/-- Records a value of a source on every monitor that takes it; a value in TRACEBIN or above writes a record of TYPE 3 of
the wave, where one is given. -/
def hmnRecord (s : State) (src sel v : Nat) (w : Option Wave) : State :=
  (List.range 16).foldl (fun s m =>
    if hmnOn s m src sel then
      let s := hmnAdd s m v
      let t := regFld s .hmn (256 * m) 26 23
      match w with
      | some w =>
        if src ≤ 2 && t != 0 && t ≤ binOf v then
          match sampled w with
          | some f => ringWrite s w.glade (ringWords s w 3 0 (stallOf s w f).code (issuedNow s w f) f.pc v)
          | none => s
        else s
      | none => s
    else s) s

/-- Some monitor is on. -/
def monitoring (s : State) : Bool := (List.range 16).any fun m => regFld s .hmn (256 * m) 31 31 == 1

/-! ## What a step adds to the monitors and counters -/

/-- Operations of a step's new state that the old one did not have. -/
def newOps (s s' : State) : List (Nat × Op) := s'.ops.filter fun (k, _) => (s.op? k).isNone

/-- The operation an event is about. -/
def eventOp (i : Instr) : Option Nat := match i with
  | .loadPerform o => some o
  | .storePerform o => some o
  | .atomicExecute o => some o
  | .copyLand o => some o
  | .canopyLookup o => some o
  | .gbarriveApply o => some o
  | .tqPushLanded o => some o
  | .cancelAnswer o applied => if applied then some o else none
  | _ => none

/-- An operation has been carried out by the step. -/
def finished (s s' : State) (k : Nat) : Option Op := match s.op? k with
  | some o => if o.done then none else match s'.op? k with
    | some o' => if o'.done then some o else none
    | none => some o
  | none => none

/-- Hops of each mesh request of a new operation: one per line of a memory access; a request of another unit has no address here, and
its hops are free too (R426). -/
def opHops (s : State) (k : Nat) (o : Op) : List Nat :=
  if o.kind == .load || o.kind == .store || o.kind == .atomic || o.kind == .copy then (o.meshLines s).map (Config.hops o.core)
  else (List.range (o.requests s)).map fun i => Config.hops o.core (2 ^ 62 + 64 * k + i)

/-- Latencies of loads and lookups, and hops of new mesh requests (R426). -/
def noteLatency (i : Instr) (s s' : State) : State :=
  let s₁ := match (eventOp i).bind (finished s s') with
    | some o =>
      if o.kind == .load then hmnRecord s' 0 o.glade (s'.now - o.issued) (s'.wave? o.wid)
      else if o.kind == .lookup then hmnRecord s' 1 o.glade (s'.now - o.issued) (s'.wave? o.wid)
      else s'
    | none => s'
  (newOps s s').foldl (fun t (k, o) =>
    (opHops s k o).foldl (fun t n => hmnRecord t 2 o.glade n (t.wave? o.wid)) t) s₁

/-- A unit of a vector format, or a 16-bit one. -/
def isVectorUnit (i : Instr) : Bool := match encode i with
  | [b, _] => !isWide b
  | [b, _, _, _] => 0x35 ≤ b.toNat / 2
  | [_, _, _, _, b, _, _, _] => 0x35 ≤ b.toNat / 2
  | _ => false

/-- Counts of the unit that the current fragment issued: units, lanes, `sclook` lanes, splits and fallbacks. -/
def countUnit (i : Instr) (s s' : State) : State := match s.cur with
  | none => s'
  | some (wid, eid) => match s.wave? wid, s'.wave? wid with
    | some w, some w' =>
      if w.control || w'.retired == w.retired then s'
      else
        let lanes := popc 32 (((w.frag? eid).map Frag.active).getD 0).toNat
        let c := fun (s : State) (code n : Nat) => countEv s w.core w.ctx code n
        let s₁ := c (c s' 2 1) 3 (if isVectorUnit i then lanes else 0)
        let s₂ := match i with
          | .sclook .. => c s₁ 0x0B lanes
          | _ => s₁
        match i with
        | .vbr .. =>
          let depth := fun (w : Wave) => (w.frags.map fun (_, f) => f.stack.length).foldl (· + ·) 0
          if w.frags.length < w'.frags.length then c s₂ 0x0D 1 else if depth w < depth w' then c s₂ 0x0E 1 else s₂
        | _ => s₂
    | _, _ => s'

/-- Dirty lines of a core that a step has written back. -/
def writtenBack (s s' : State) (core : Nat) : List L1Line :=
  (s.coreSt core).l1.filter fun e => e.dirty != 0 &&
    !((s'.coreSt core).l1.any fun e' => e'.isAt e.glade e.ctx e.va && e'.dirty != 0)

/-- Counts of an event about one operation: load misses, lines that peers returned, those of the rest that L2 missed (free), copied
bytes, MISS lanes. -/
def countOp (i : Instr) (s s' : State) : State := match (eventOp i).bind (finished s s') with
  | none => s'
  | some o =>
    if o.kind == .load then
      let ls := s'.fills
      let n := ls.length
      let m := (ls.filter (·.fwd)).length
      let s₁ := countEv (countEv s' o.core o.ctx 6 n) o.core o.ctx 7 m
      if n == m then s₁
      else
        let (b, s₂) := s₁.freeWord
        countEv s₂ o.core o.ctx 8 (b.toNat % (n - m + 1))
    else if o.kind == .copy then
      let s₁ := countEv s' o.core o.ctx 7 (s'.fills.filter (·.fwd)).length
      countEv s₁ o.core o.ctx 0x0A (o.accs.length * o.size / 16)
    else if o.kind == .lookup then
      let w := s'.waveD o.wid
      countEv s' o.core o.ctx 0x0C ((lanesOf o.active).filter fun l => w.vreg (o.dst.getD 2 0) l &&& 7 == 3).length
    else s'

/-- Matrix events: quarter operations of a new `mma`, and contexts of a pass that starts. -/
def countMatrix (i : Instr) (s s' : State) : State := match i with
  | .matrixPassStart core quad => match ((Tab.valD (s'.coreSt core).mx quad {}).running) with
    | some g =>
      ((g.ops.filterMap fun (k, _) => (s.op? k).map fun o => o.ctx).eraseDups).foldl (fun s c => countEv s core c 5 1) s'
    | none => s'
  | _ => (newOps s s').foldl (fun t (k, o) =>
    if o.kind == .mma then
      let gs := ((s'.coreSt o.core).mx.flatMap fun (_, m) => m.opened ++ m.due).flatMap fun g => g.ops
      countEv t o.core o.ctx 4 (gs.filter fun e => e.1 == k).length
    else if o.kind == .tbar || o.kind == .tred then countEv t o.core o.ctx 0x11 1
    else t) s'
# # # # # # #
• Exercise description: Search the listing for "depth" and show every line where it occurs.

• Solution:
          let depth := fun (w : Wave) => (w.frags.map fun (_, f) => f.stack.length).foldl (· + ·) 0
          if w.frags.length < w'.frags.length then c s₂ 0x0D 1 else if depth w < depth w' then c s₂ 0x0E 1 else s₂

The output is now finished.